TASK GOAL: What you give back should match the entries below character for character.

INFORMATION SHOWN:

-- ==== Sys2Proof/Laws/State.lean ====
section
/-! SUPPORT. Laws of the state's accessors: what each update leaves in each field. -/

namespace Sys2Proof.Machine

open Sys2Proof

RESULT OF THIS EXERCISE:
-- ==== Sys2Proof/Laws/State.lean ====
section
/-! SUPPORT. Laws of the state's accessors: what each update leaves in each field. -/

namespace Sys2Proof.Machine

open Sys2Proof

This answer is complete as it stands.